La police genevoise exhibe ses trophées de chasse
Paru le : 6 juin 2003 http://www.lecourrier.ch/Selection/sel2003_475.htm

APRÈS G8 · Après cinq jours d'enquête, la police livre un premier bilan de ses actions durant les jours de manifs et les nuits de saccage en ville de Genève.

MICHEL SCHWERI

La dernière conférence de presse de la police sur les événements de la semaine à Genève a donné dans la performance multimédia. Un gendarme est en effet apparu tout de noir cagoulé et blousonné et, en quelques secondes, a retiré son équipement pour se transformer en un « manifestant pacifique », selon un commentaire du chef ad intérim de la police, Christian Cudré-Mauroux. La scène faisait suite à la projection d'une vidéo tournée durant la grande manifestation de dimanche, montrant un vrai militant du bloc noir se changeant in situ après des actes de vandalisme.

En complément à cette démonstration live, les chefs de la police genevoise ont livré un premier bilan des enquêtes sur les divers épisodes de manifestations et de saccages de la ville. Selon le grand patron, l'action des gendarmes a été « continue et concertée », malgré les « difficiles conditions de travail », afin de remplir leurs missions. Celles-ci ne se réduisaient en effet pas à courir après des délinquants, mais aussi à assurer la sécurité des délégations étrangères se rendant à Evian, des organisations internationales et de la grande manifestation transfrontalière.

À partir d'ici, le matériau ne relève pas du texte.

-- ==== Sys2Proof/Machine/Fsm.lean ====
section
/-! DEFINITION. The stages of HANDLE_REQUEST (R113) around its handler: decode, address gate,
sub-device check, reply policy, transport. The handler of stage DISPATCH is an argument: the table's
lookup for HANDLE_REQUEST itself (Machine/HandleRequest.lean), the row's own handler for a request
kind. -/

namespace Sys2Proof.Machine

/-- R126: a handler reads the view and the registers, may write `muted`, `identify_on` or
`device_label` and emit port events, and returns one result. -/
abbrev Handler := RequestView → State → Except Fault (HandlerResult × State)

/-- R116: the sub-device check, and stage DISPATCH behind it. -/
def checkAndDispatch (dispatch : Handler) (v : RequestView) (s : State) :
    Except Fault (HandlerResult × State) :=
  if v.subDevice = 0 then dispatch v (s.enter .dispatch)
  else .ok (.nack nrSubDeviceOutOfRange, s)

/-- `POLICY` (R120). An ACK or NACK is sent to a unicast destination only; under suppression the
encoder is not run. No request of class OTHER gets here (R115). -/
def replyPolicy (v : RequestView) : HandlerResult → Except Fault Reply
  | .ack data => if v.aclass = .unicast then (buildAck v data).map .standard else .ok .noReply
  | .nack reason => if v.aclass = .unicast then (buildNack v reason).map .standard else .ok .noReply
  | .dub bytes => .ok (.raw bytes)
  | .silent => .ok .noReply

/-- `TRANSPORT` (R122): one Send of one segment, with a break for a standard frame, without for the
DUB response; none where no send capability is bound (R123). -/
def transport (s : State) : Reply → State
  | .noReply => s
  | .standard frame => if s.sendPresent then s.emit (.send true [frame] 1) else s
  | .raw bytes => if s.sendPresent then s.emit (.send false [bytes] 1) else s

/-- Stages REPLY_POLICY and TRANSPORT, and the end of the transaction (R113). -/
def replyAndFinish (v : RequestView) (result : HandlerResult) (s : State) : Run :=
  match replyPolicy v result with
  | .error f => .fault f
  | .ok reply =>
    .next (transport (((s.enter .replyPolicy).holdReply reply).enter .transport) reply).finish

/-- Stages SUBDEVICE_CHECK to TRANSPORT, for a request that passed the gate (R113). -/
def deliver (dispatch : Handler) (v : RequestView) (s : State) : Run :=
  match checkAndDispatch dispatch v (s.enter .subdeviceCheck) with
  | .error f => .fault f
  | .ok (result, s') => replyAndFinish v result s'

/-- Stage ADDRESS_GATE (R115), after the decoder's view (R100). -/
def gate (dispatch : Handler) (v : RequestView) (s : State) : Run :=
  if v.aclass = .other then .next ((s.setView v).enter .addressGate).finish
  else deliver dispatch v ((s.setView v).enter .addressGate)

/-- `HANDLE_REQUEST` (R113) on a header, with the handler of stage DISPATCH: refused operands (R58,
R155), stage DECODE (R114), and the stages after it. -/
def transact (h : RequestHeader) (pd : List Byte) (pdLen : Nat) (dispatch : Handler) (s : State) :
    Run :=
  whenReady s
    (if paramDataOk pd pdLen then
      if decodeCheck h pdLen then
        gate dispatch (decodeView h pd s.cfg.ownUid) (s.beginRequest (headerBytes h) pd)
      else .next (s.beginRequest (headerBytes h) pd).finish
    else .refused .requestOperands)

end Sys2Proof.Machine
end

M. Cudré-Mauroux s'est dit surtout satisfait d'être sorti de la « spirale de la violence » sans mort, ni « blessé grave ». Pour lui, en effet, le photographe anglais touché par une grenade assourdissante et qui doit subir ce matin une deuxième opération à l'hôpital ne s'est pas « annoncé ». Il ne figure pas dans les statistiques, reconnaît le chef de la police.

CASSEURS CHARGÉS

Concernant les interventions de terrain, ce dernier « regrette » le « raid » de 30 minutes mené par des casseurs très organisés le samedi soir. A contrario, il remarque que durant le blocage de quelque 500 manifestants - « parmi lesquels des casseurs se dissimulaient », affirme-t-il - sur le pont du Mont-Blanc, lundi soir, « il n'y a pas eu de saccages en ville ». Enfin, sa première analyse lui fait penser que le Black bloc « local » n'a pas la « masse critique » pour occasionner, seul, autant de dégâts.

Le bilan intermédiaire se décline également en chiffres. Si 19 manifestants blessés se sont annoncés, d'autres, comme le photographe, ne sont peut-être pas répertoriés, a relevé la police. En revanche, les statistiques internes sont précises: 15 agents ont été blessés, dont au moins un tout seul. Environ 500 vérifications d'identités ont eu lieu. Sur ce nombre, 153 personnes ont été emmenées à l'Hôtel de police. Les officiers ont délivré 40 mandats d'amener dont 39 contre des auteurs présumés de vols, d'émeute, de dommages à la propriété ou de violence contre les autorités. Le quarantième ne serait autre qu'un manifestant ayant gravement blessé un inspecteur de police durant une émeute en mai 1998.

Sur le plan matériel, 110 dommages - bris de vitrine et de voiture, incendies... - ont été annoncés à la police, ce qui peut ne constituer qu'une petite partie du bilan final. Les gens ont en effet trois mois pour porter plainte et certains attendent de pouvoir chiffrer leurs pertes. Enfin, la police a exhibé la collection d'objets saisis sur des manifestants, trouvés sur les lieux des conflits ou encore dans le Rhône, sous le pont du Mont-Blanc. Hache, bouteilles incendiaires, battes de base-ball, chaînes, outils divers, couteaux, cutters, fronde, pistolet factice, machette et autres poings américains, mais aussi des objets plus anodins comme des sprays de peinture, des feutres, des foulards ou des tracts couvraient bien 10 m2 de tables et représentait un volume « encore jamais saisi auparavant ».

Dès le 10 juin, huit inspecteurs seront détachés pour régler les suites de ces débordements. On pourra y porter plainte au %022 427 84 59.